Saturday, March 24, 2012

The Sierra Underground: Wild Caves, a precious and easily damaged environment

I spent the day in the Sierra Nevada foothills checking out a couple of wild caves with a few students. The Sierra is justly famous for spectacular alpine scenery; the underground scenery is a tad less well-known. Just the same, the region has some spectacular caves, including a half dozen that are open for commercial tourism. Others are hidden away in the brushy hillsides and are a great deal harder to reach and explore, and that is the way it should be.

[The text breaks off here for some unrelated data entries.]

-- ==== Sys2Proof/Machine/Link.lean ====
section
/-! DEFINITION. The Cooper link: Flint, version negotiation, FEC degrade, the words a port sends, and the link
objects (chapter 2; R31 to R33, R483, R502, R509, R510). -/

namespace Sys2Proof.Machine

/-! ## Words (Tables 2-4, 2-5, 2-8) -/

/-- The Frame Alignment Word (R61). -/
def faw : BitVec 96 := 0x5A3C9E61C7B2A5C3619E384D

/-- Bit differences of a received 96-bit sequence from the FAW. -/
def fawDiff (b : BitVec 96) : Nat := popCount 96 ((b ^^^ faw).toNat)

/-- The Row Marker Word of row `q` in frame `fsn` (Table 2-4). -/
def rmw (q fsn : Nat) : Nat := 0x6B1D * 2 ^ 32 + q * 2 ^ 28 + (15 - q) * 2 ^ 24 + fsn % 2 ^ 24

/-- A handshake word (Table 2-5); the JX96 supports versions 1 and 2. -/
def hsWord (cur target phase count : Nat) (seen : Bool) : Nat :=
  let w := (3 * 2 ^ 40 + cur * 2 ^ 36 + target * 2 ^ 32 + phase * 2 ^ 30 + count * 2 ^ 28 + b2n seen * 2 ^ 27)
  w + crcHandshake w

/-- A handshake word is valid (R65). -/
def hsValid (w : Nat) : Bool := w % 65536 == crcHandshake w

/-! ## Receiver and transmitter versions -/

def State.rxVer (s : State) (p : Nat) : Nat := s.reg O.portVersion p / 16
def State.txVer (s : State) (p : Nat) : Nat := s.reg O.portVersion p % 16
/-- The version of the frame that port `p` is sending. -/
def State.sendVer (s : State) (p : Nat) : Nat := (s.linkQ p).ver
def State.setVer (s : State) (p r t : Nat) : State := s.setReg O.portVersion p (16 * r + t)

/-- Flint is aligned: SYNC, SLIP1 or SLIP2. -/
def State.aligned (s : State) (p : Nat) : Bool := decide (3 ≤ s.reg O.portAlignState p)

/-- The port's serdes island is ready. -/
def State.islandReady (s : State) (p : Nat) : Bool := bit (s.reg O.powerSdIslandState) (p / 8)

/-- In arbiter role a Cooper port is in Witness role or disabled (R37): another one does not run, though PORT.ENABLE
reads 1 (log entry 86). -/
def State.portAllowed (s : State) (p : Nat) : Bool := s.reg O.protRole != 4 || s.lreg O.portRole p == 1

/-- The port runs: enabled, or stopping at the next boundary, with the fabric island on. -/
def State.running (s : State) (p : Nat) : Bool :=
  s.sys.fabOn && (s.reg O.portEnable p == 1 || (s.linkP p).stopPending) && s.portAllowed p

/-- The version V of R84: the highest version both ends support, not excluded and not above LINK.VERSION_MAX; 0 when
there is none. -/
def State.bestVersion (s : State) (p : Nat) : Nat :=
  let ok := s.reg O.linkPeerSupported p &&& 3
  let ok := if bit (s.reg O.linkVersionExcluded p) 1 then ok % 2 else ok
  if bit ok 1 && decide (2 ≤ s.reg O.linkVersionMax p) then 2 else ok % 2

/-! ## The tie to network time (R287, R298) -/

/-- The Cooper port of REFk, the selected input, the state of the Horologer. -/
def State.refPortOf (s : State) (i : Nat) : Nat := s.reg O.refPort i
def State.selected (s : State) : Nat := s.reg O.refSelected
def State.refState (s : State) : Nat := s.reg O.refState

/-- Input `i` bears time (Table 7-1). -/
def State.bears (s : State) (i : Nat) : Bool :=
  if i < 8 then
    let p := s.refPortOf i
    decide (p < 96) && s.rxVer p == 2 && (s.linkP p).ql.acc && bit (s.reg O.portRxQl p) 43 &&
      !bit (s.reg O.portRxQl p) 42
  else if i = 10 then (s.input i).twoTods
  else i == 11

/-- REF.TIED becomes 0: local time runs on at the nominal increment, the servo starts. -/
def State.untie (s : State) : State :=
  if s.reg O.refTied = 0 then s
  else
    let s := (s.setReg O.refTied 0 0).raise 423
    let s := (s.setReg O.timeGridResidual 0 0).setTime s.tick s.lt TimS.init.inc
    { s with ref := { s.ref with keep := false, tieDue := false, pull := false, left := 0, frac := 0 }
             tim := { s.tim with started := false, run := false, clamped := false, lastUse := 0 } }

/-- The conditions of R287 hold. -/
def State.tieHolds (s : State) : Bool :=
  let sel := s.selected
  decide (sel < 13) && s.bears sel && (s.refState == 2 || s.ref.keep)

/-- REF.TIED goes to 0 as soon as a condition of R287 fails. -/
def State.tieFails (s : State) : State := if s.tieHolds then s else s.untie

Wild caves are a precious resource, and are easily damaged. The damage is permanent. Accessible caves have been completely stripped of their speleothems (cave decorations like stalactites and stalagmites) and filled with garbage and graffiti.
I was in the inner sanctum of a particularly beautiful cavern, and thankfully many of the stalactites remained unbroken. I've been in this cave several times, so instead of exploring the far corners, I sat and tried different approaches to capturing images of the thickest accumulation of stalactites near the entrance. It's a tricky process, especially for a novice like myself. Flash pictures don't cut it because there are few shadows to provide depth. I caught three images I was happy with by opening the shutter for 20 seconds and having my fellow explorers move their light sources over the target speleothems.
The exploring of wild caves is not for everyone. You have to get used to crawling through tight spaces, and getting covered in mud. It can be exhausting work. Caves can be unsafe, with unstable rocks, steep dropoffs and bad air. Hurt yourself in a cave and it is difficult to get you to medical help. Go in without sufficient light sources, a knowledgeable guide, and improper equipment, and you could end up lost in the dark. Caves do not generally offer landmarks for finding your way out.

Our cave today required squeezing upwards through narrow opening with a projecting rock that meant one had to push up and turn sideways at the same time.
This was after negotiating the collapsed rocks that provided entrance to the bottom of the sinkhole that contained the cave entrance...
Yeah, Geotripper was tired afterwards...then there was the mile long hike up the mountain to the vehicles. It was a good day.